▶ **Problem**
Everything from the first line of the material below through the line containing "def Sheaf.ssrcW (h" is to be printed exactly, and nothing more.

▶ **Record excerpts**
-- ==== Sys2Proof/Machine/Operands.lean ====
section
/-! DEFINITION. Operand forms (01 R19 to R25, 09 R209): what each operand code reads, and how results reach registers
and latches. -/

namespace Sys2Proof.Machine

open Sys2Proof

/-- Low and high word of a 64-bit value, and the pair put together (R22: the low half in the even register). -/
def loW (x : DWord) : Word := x.extractLsb' 0 32
def hiW (x : DWord) : Word := x.extractLsb' 32 32
def pairW (lo hi : Word) : DWord := hi ++ lo

/-- A 32-bit vector-domain source of one lane (R19, R20, R23). -/
def Sheaf.src (h : Sheaf) (sreg : Nat) (c : OpCode7) (l : Nat) : Word :=
  if isVReg c then h.rv c.toNat l
  else if isLatch c then ((h.lane l).latches.getD (c.toNat - 112) none).getD 0
  else if c == cLANE then BitVec.ofNat 32 l
  else if c == cONES then BitVec.allOnes 32
  else if c == cSIGN then 0x80000000#32
  else if c == cBCAST then h.rs sreg
  else 0

/-- A 64-bit vector-domain source (R22, R209). -/
def Sheaf.src64 (h : Sheaf) (sreg : Nat) (c : OpCode7) (l : Nat) : DWord :=
  if isVReg c then pairW (h.rv c.toNat l) (h.rv (c.toNat + 1) l)
  else if c == cLANE then BitVec.ofNat 64 l
  else if c == cONES then BitVec.allOnes 64
  else if c == cSIGN then 0x8000000000000000#64
  else if c == cBCAST then pairW (h.rs sreg) (h.rs ((sreg + 1) % 64))
  else 0

/-- A source of either width, as 64 bits. -/
def Sheaf.srcW (h : Sheaf) (wide : Bool) (sreg : Nat) (c : OpCode7) (l : Nat) : DWord :=
  if wide then h.src64 sreg c l else (h.src sreg c l).setWidth 64

/-- A scalar-domain source (R21, R180). -/
def Sheaf.ssrc (h : Sheaf) (c : OpCode7) : Word :=
  if isSReg c then h.rs c.toNat
  else if c == cONES then BitVec.allOnes 32
  else if c == cSIGN then 0x80000000#32
  else 0

/-- A 64-bit scalar-domain source (R211). -/
def Sheaf.ssrc64 (h : Sheaf) (c : OpCode7) : DWord :=
  if isSReg c then pairW (h.rs c.toNat) (h.rs ((c.toNat + 1) % 64))
  else if c == cONES then BitVec.allOnes 64
  else if c == cSIGN then 0x8000000000000000#64
  else 0

def Sheaf.ssrcW (h : Sheaf) (wide : Bool) (c : OpCode7) : DWord :=
  if wide then h.ssrc64 c else (h.ssrc c).setWidth 64

/-- A scalar result (R21): one s-register, or an even pair. -/
def Sheaf.wsW (h : Sheaf) (wide : Bool) (n : Nat) (x : DWord) : Sheaf :=
  if wide then (h.ws n (loW x)).ws ((n + 1) % 64) (hiW x) else h.ws n (loW x)

/-- A vector result of one lane: a register, or an even pair (R22). -/
def Sheaf.wvW (h : Sheaf) (wide : Bool) (r l : Nat) (x : DWord) : Sheaf :=
  if wide then (h.wv r l (loW x)).wv (r + 1) l (hiW x) else h.wv r l (loW x)

/-- Results of the lanes of a mask, in ascending lane order. -/
def Sheaf.writeLanes (h : Sheaf) (m : LaneMask) (wide : Bool) (r : Nat) (f : Nat → DWord) : Sheaf :=
  (lanesOf m).foldl (fun g l => g.wvW wide r l (f l)) h

/-- Consecutive registers of one lane. -/
def Sheaf.writeGroup (h : Sheaf) (l : Nat) : Nat → List Word → Sheaf
  | _, [] => h
  | r, x :: xs => Sheaf.writeGroup (h.wv r l x) l (r + 1) xs

/-- Consecutive registers of one lane, read. -/
def Sheaf.readGroup (h : Sheaf) (r l n : Nat) : List Word := (List.range n).map fun k => h.rv (r + k) l

/-- A lane's place after leaving a clause or taking a transfer: at the header `t`, outside any clause (R25, R98). -/
def Lane.goto (x : Lane) (t : Word) : Lane :=
  { x with pc := t, hdr := t, fin := t, cls := 0, inside := false, pos := 0, latches := [], resumed := false, wrote := [], tag := 0, passed := false, refilled := false,
           credit := false }

/-- A lane past its word of `n` 32-bit words, with the result the word latches (R10, R23, R35). A lane being stepped is
due to park once the step is over (R122). -/
def Lane.next (x : Lane) (n : Nat) (q : Option Word) : Lane :=
  let pc := x.pc + BitVec.ofNat 32 n
  if pc == x.fin then x.goto pc
  else { x with pc := pc, pos := x.pos + 1, latches := if x.resumed then [] else (q :: x.latches).take 4,
                passed := false, credit := x.credit && x.cls == 0 }

/-- Lanes past their word, each with what it latches. -/
def Sheaf.nextLanes (h : Sheaf) (m : LaneMask) (n : Nat) (q : Nat → Option Word) : Sheaf :=
  h.modLanes m fun l x => x.next n (q l)

/-- One more issue that took effect (R116). -/
def Sheaf.count (h : Sheaf) : Sheaf := { h with retired := h.retired + 1 }

/-- FX with flags raised (R160). -/
def Sheaf.raise (h : Sheaf) (f : BitVec 5) : Sheaf := { h with fx := h.fx ||| f.setWidth 32 }

end Sys2Proof.Machine
end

▶ **Answer section**
-- ==== Sys2Proof/Machine/Operands.lean ====
section
/-! DEFINITION. Operand forms (01 R19 to R25, 09 R209): what each operand code reads, and how results reach registers
and latches. -/

namespace Sys2Proof.Machine

open Sys2Proof

/-- Low and high word of a 64-bit value, and the pair put together (R22: the low half in the even register). -/
def loW (x : DWord) : Word := x.extractLsb' 0 32
def hiW (x : DWord) : Word := x.extractLsb' 32 32
def pairW (lo hi : Word) : DWord := hi ++ lo

/-- A 32-bit vector-domain source of one lane (R19, R20, R23). -/
def Sheaf.src (h : Sheaf) (sreg : Nat) (c : OpCode7) (l : Nat) : Word :=
  if isVReg c then h.rv c.toNat l
  else if isLatch c then ((h.lane l).latches.getD (c.toNat - 112) none).getD 0
  else if c == cLANE then BitVec.ofNat 32 l
  else if c == cONES then BitVec.allOnes 32
  else if c == cSIGN then 0x80000000#32
  else if c == cBCAST then h.rs sreg
  else 0

/-- A 64-bit vector-domain source (R22, R209). -/
def Sheaf.src64 (h : Sheaf) (sreg : Nat) (c : OpCode7) (l : Nat) : DWord :=
  if isVReg c then pairW (h.rv c.toNat l) (h.rv (c.toNat + 1) l)
  else if c == cLANE then BitVec.ofNat 64 l
  else if c == cONES then BitVec.allOnes 64
  else if c == cSIGN then 0x8000000000000000#64
  else if c == cBCAST then pairW (h.rs sreg) (h.rs ((sreg + 1) % 64))
  else 0

/-- A source of either width, as 64 bits. -/
def Sheaf.srcW (h : Sheaf) (wide : Bool) (sreg : Nat) (c : OpCode7) (l : Nat) : DWord :=
  if wide then h.src64 sreg c l else (h.src sreg c l).setWidth 64

/-- A scalar-domain source (R21, R180). -/
def Sheaf.ssrc (h : Sheaf) (c : OpCode7) : Word :=
  if isSReg c then h.rs c.toNat
  else if c == cONES then BitVec.allOnes 32
  else if c == cSIGN then 0x80000000#32
  else 0

/-- A 64-bit scalar-domain source (R211). -/
def Sheaf.ssrc64 (h : Sheaf) (c : OpCode7) : DWord :=
  if isSReg c then pairW (h.rs c.toNat) (h.rs ((c.toNat + 1) % 64))
  else if c == cONES then BitVec.allOnes 64
  else if c == cSIGN then 0x8000000000000000#64
  else 0

def Sheaf.ssrcW (h : Sheaf) (wide : Bool) (c : OpCode7) : DWord :=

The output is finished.